Formée à l’esthétique, Karine ne vient pas du milieu médical qui peut parfois « bousculer ». Pour travailler auprès de personnes gravement malades, elle pense qu’il faut « être prêt-e dans sa vie ». « On n’atterrit pas dans ce type de métiers et dans ce types de services par hasard– dit-elle – Dix plus tôt, je ne l’aurais pas fait. Ce sont mes expériences personnelles qui font qu’aujourd’hui , je suis capable de faire ça. »A quarante-quatre ans, Karine pense avoir la« maturité nécessaire ». Et pour gérer son stress personnel, elle a découvert le yoga et la méditation ; elle compte aussi sur la psychologue du service et le dialogue avec ses collègues mais encore sur son « super mari »et ses enfants auprès de qui elle peut décompresser.

« Quand je fais la liste des malades que j’ai accompagné-e-s depuis trois ans, je me dit que beaucoup sont parti-e-s ; ce n’est pas anodin– confie Karine – Émotionnellement ce n’est pas simple ; ça m’atteint ! »Un peu plus tard, elle dira sobrement :« Quand je quitte la clinique et que je ferme la porte, la journée est derrière moi… mais pas toujours, parfois j’en parle en me couchant. »Mais Karine le sait « le jour où [elle] ne pleurera plus, il faudra penser à faire autre chose ! »

Que se soit au CHP où elle travaille à mi-temps ou durant les ateliers qu’elle anime avec des personnes en réinsertion professionnelle, ce qui l’intéresse dans ce travail de socio-esthétique, c’est précisément ce qui touche au social. Elle aime dire qu’elle « accompagne »les gens. Elle leur redonne confiance en eux, les rassure.

Un temps à part, un temps pour soi

A l’hôpital, les femmes qui viennent la voir suivent des traitements de chimiothérapie, notamment pour soigner des cancers du sein, qui provoquent la chute des cheveux, des sourcils, des altérations au niveau de la peau ou des ongles. Elle leur propose un temps pour elles, « un temps à part »: des conseils, des soins de beauté ou tout simplement du confort et de l’écoute. « Elles m’en disent autant qu’à un psychologue– dit l’esthéticienne – c’est de la détente et c’est plus facile pour elles de parler de tout, de leur aspect physique mais aussi de leur maladie ou de leur sexualité. »

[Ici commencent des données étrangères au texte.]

theorem effect_ldRR (dst : Reg8) (src : Reg8) {s t : State} (h : exec (.ldRR dst src) s = .next t) : Effect s t := by
  cases dst <;> exact Effect.registers 4 rfl h (sameDevices_registers _ _ _ _ _ _ _ _ _ _ _ _ _ _ _ _) rfl (.inl rfl)
    (.inl rfl)

theorem effect_ldRHl (dst : Reg8) {s t : State} (h : exec (.ldRHl dst) s = .next t) : Effect s t := by
  cases dst <;> exact Effect.registers 8 rfl h (sameDevices_registers _ _ _ _ _ _ _ _ _ _ _ _ _ _ _ _) rfl (.inl rfl)
    (.inl rfl)

theorem effect_ldHlR (r : Reg8) {s t : State} (h : exec (.ldHlR r) s = .next t) : Effect s t := 
  Effect.store1 (hl s) (reg8 s r) 8 rfl h (sameDevices_registers _ _ _ _ _ _ _ _ _ _ _ _ _ _ _ _) rfl (.inl rfl) rfl

theorem effect_halt {s t : State} (h : exec .halt s = .next t) : Effect s t := by
  change execHalt s = .next t at h
  unfold execHalt at h
  split_ifs at h <;> exact Effect.registers 4 rfl h (sameDevices_registers _ _ _ _ _ _ _ _ _ _ _ _ _ _ _ _) rfl (.inl
    rfl) (.inl rfl)

theorem effect_addAR (r : Reg8) {s t : State} (h : exec (.addAR r) s = .next t) : Effect s t := 
  Effect.registers 4 rfl h (sameDevices_registers _ _ _ _ _ _ _ _ _ _ _ _ _ _ _ _) rfl (.inr (flagsByte_low _ _ _ _))
    (.inl rfl)

theorem effect_addAHl {s t : State} (h : exec .addAHl s = .next t) : Effect s t := 
  Effect.registers 8 rfl h (sameDevices_registers _ _ _ _ _ _ _ _ _ _ _ _ _ _ _ _) rfl (.inr (flagsByte_low _ _ _ _))
    (.inl rfl)

theorem effect_addAN8 (n : Byte) {s t : State} (h : exec (.addAN8 n) s = .next t) : Effect s t := 
  Effect.registers 8 rfl h (sameDevices_registers _ _ _ _ _ _ _ _ _ _ _ _ _ _ _ _) rfl (.inr (flagsByte_low _ _ _ _))
    (.inl rfl)

theorem effect_adcAR (r : Reg8) {s t : State} (h : exec (.adcAR r) s = .next t) : Effect s t := 
  Effect.registers 4 rfl h (sameDevices_registers _ _ _ _ _ _ _ _ _ _ _ _ _ _ _ _) rfl (.inr (flagsByte_low _ _ _ _))
    (.inl rfl)

theorem effect_adcAHl {s t : State} (h : exec .adcAHl s = .next t) : Effect s t := 
  Effect.registers 8 rfl h (sameDevices_registers _ _ _ _ _ _ _ _ _ _ _ _ _ _ _ _) rfl (.inr (flagsByte_low _ _ _ _))
    (.inl rfl)

theorem effect_adcAN8 (n : Byte) {s t : State} (h : exec (.adcAN8 n) s = .next t) : Effect s t := 
  Effect.registers 8 rfl h (sameDevices_registers _ _ _ _ _ _ _ _ _ _ _ _ _ _ _ _) rfl (.inr (flagsByte_low _ _ _ _))
    (.inl rfl)

theorem effect_subAR (r : Reg8) {s t : State} (h : exec (.subAR r) s = .next t) : Effect s t := 
  Effect.registers 4 rfl h (sameDevices_registers _ _ _ _ _ _ _ _ _ _ _ _ _ _ _ _) rfl (.inr (flagsByte_low _ _ _ _))
    (.inl rfl)

theorem effect_subAHl {s t : State} (h : exec .subAHl s = .next t) : Effect s t := 
  Effect.registers 8 rfl h (sameDevices_registers _ _ _ _ _ _ _ _ _ _ _ _ _ _ _ _) rfl (.inr (flagsByte_low _ _ _ _))
    (.inl rfl)

theorem effect_subAN8 (n : Byte) {s t : State} (h : exec (.subAN8 n) s = .next t) : Effect s t := 
  Effect.registers 8 rfl h (sameDevices_registers _ _ _ _ _ _ _ _ _ _ _ _ _ _ _ _) rfl (.inr (flagsByte_low _ _ _ _))
    (.inl rfl)

theorem effect_sbcAR (r : Reg8) {s t : State} (h : exec (.sbcAR r) s = .next t) : Effect s t := 
  Effect.registers 4 rfl h (sameDevices_registers _ _ _ _ _ _ _ _ _ _ _ _ _ _ _ _) rfl (.inr (flagsByte_low _ _ _ _))
    (.inl rfl)

theorem effect_sbcAHl {s t : State} (h : exec .sbcAHl s = .next t) : Effect s t := 
  Effect.registers 8 rfl h (sameDevices_registers _ _ _ _ _ _ _ _ _ _ _ _ _ _ _ _) rfl (.inr (flagsByte_low _ _ _ _))
    (.inl rfl)

theorem effect_sbcAN8 (n : Byte) {s t : State} (h : exec (.sbcAN8 n) s = .next t) : Effect s t := 
  Effect.registers 8 rfl h (sameDevices_registers _ _ _ _ _ _ _ _ _ _ _ _ _ _ _ _) rfl (.inr (flagsByte_low _ _ _ _))
    (.inl rfl)

theorem effect_andAR (r : Reg8) {s t : State} (h : exec (.andAR r) s = .next t) : Effect s t := 
  Effect.registers 4 rfl h (sameDevices_registers _ _ _ _ _ _ _ _ _ _ _ _ _ _ _ _) rfl (.inr (flagsByte_low _ _ _ _))
    (.inl rfl)

theorem effect_andAHl {s t : State} (h : exec .andAHl s = .next t) : Effect s t := 
  Effect.registers 8 rfl h (sameDevices_registers _ _ _ _ _ _ _ _ _ _ _ _ _ _ _ _) rfl (.inr (flagsByte_low _ _ _ _))
    (.inl rfl)

theorem effect_andAN8 (n : Byte) {s t : State} (h : exec (.andAN8 n) s = .next t) : Effect s t := 
  Effect.registers 8 rfl h (sameDevices_registers _ _ _ _ _ _ _ _ _ _ _ _ _ _ _ _) rfl (.inr (flagsByte_low _ _ _ _))
    (.inl rfl)

theorem effect_xorAR (r : Reg8) {s t : State} (h : exec (.xorAR r) s = .next t) : Effect s t := 
  Effect.registers 4 rfl h (sameDevices_registers _ _ _ _ _ _ _ _ _ _ _ _ _ _ _ _) rfl (.inr (flagsByte_low _ _ _ _))
    (.inl rfl)

theorem effect_xorAHl {s t : State} (h : exec .xorAHl s = .next t) : Effect s t := 
  Effect.registers 8 rfl h (sameDevices_registers _ _ _ _ _ _ _ _ _ _ _ _ _ _ _ _) rfl (.inr (flagsByte_low _ _ _ _))
    (.inl rfl)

Des intervenantes comme Karine existent désormais dans tous les services de cancérologie et leur clientèle ne cesse de se développer. Au CHP, les malades peuvent être pris-e-s en charge dans leur chambre, dans les salles de soin de chimio ambulatoire ou encore dans le petit cabinet aménagé pour Karine.« Il y a des huiles essentielles, de la musique, j’essaie de faire comme à l’institut »dit-elle.

« J’aime ce que je fais– dit encore Karine – mais ce que j’aime surtout c’est accompagner et je ne resterai pas dans l’esthétique qui n’est qu’un outil finalement. »Elle prépare déjà un avenir qu’elle envisage « plus thérapeutique »et se formera prochainement à la réflexologie plantaire tout en travaillant à introduire des huiles essentielles dans les protocoles de soins. « Tout doit toujours être validé par les médecins »précise-t-elle. Mais petit à petit Karine fait entrer à l’hôpital une nouvelle façon de prendre soin des malades, moins médicamenteuse, un complément naturel aux traitements pour mieux gérer le sommeil, les nausées ou les douleurs physiques et psychiques.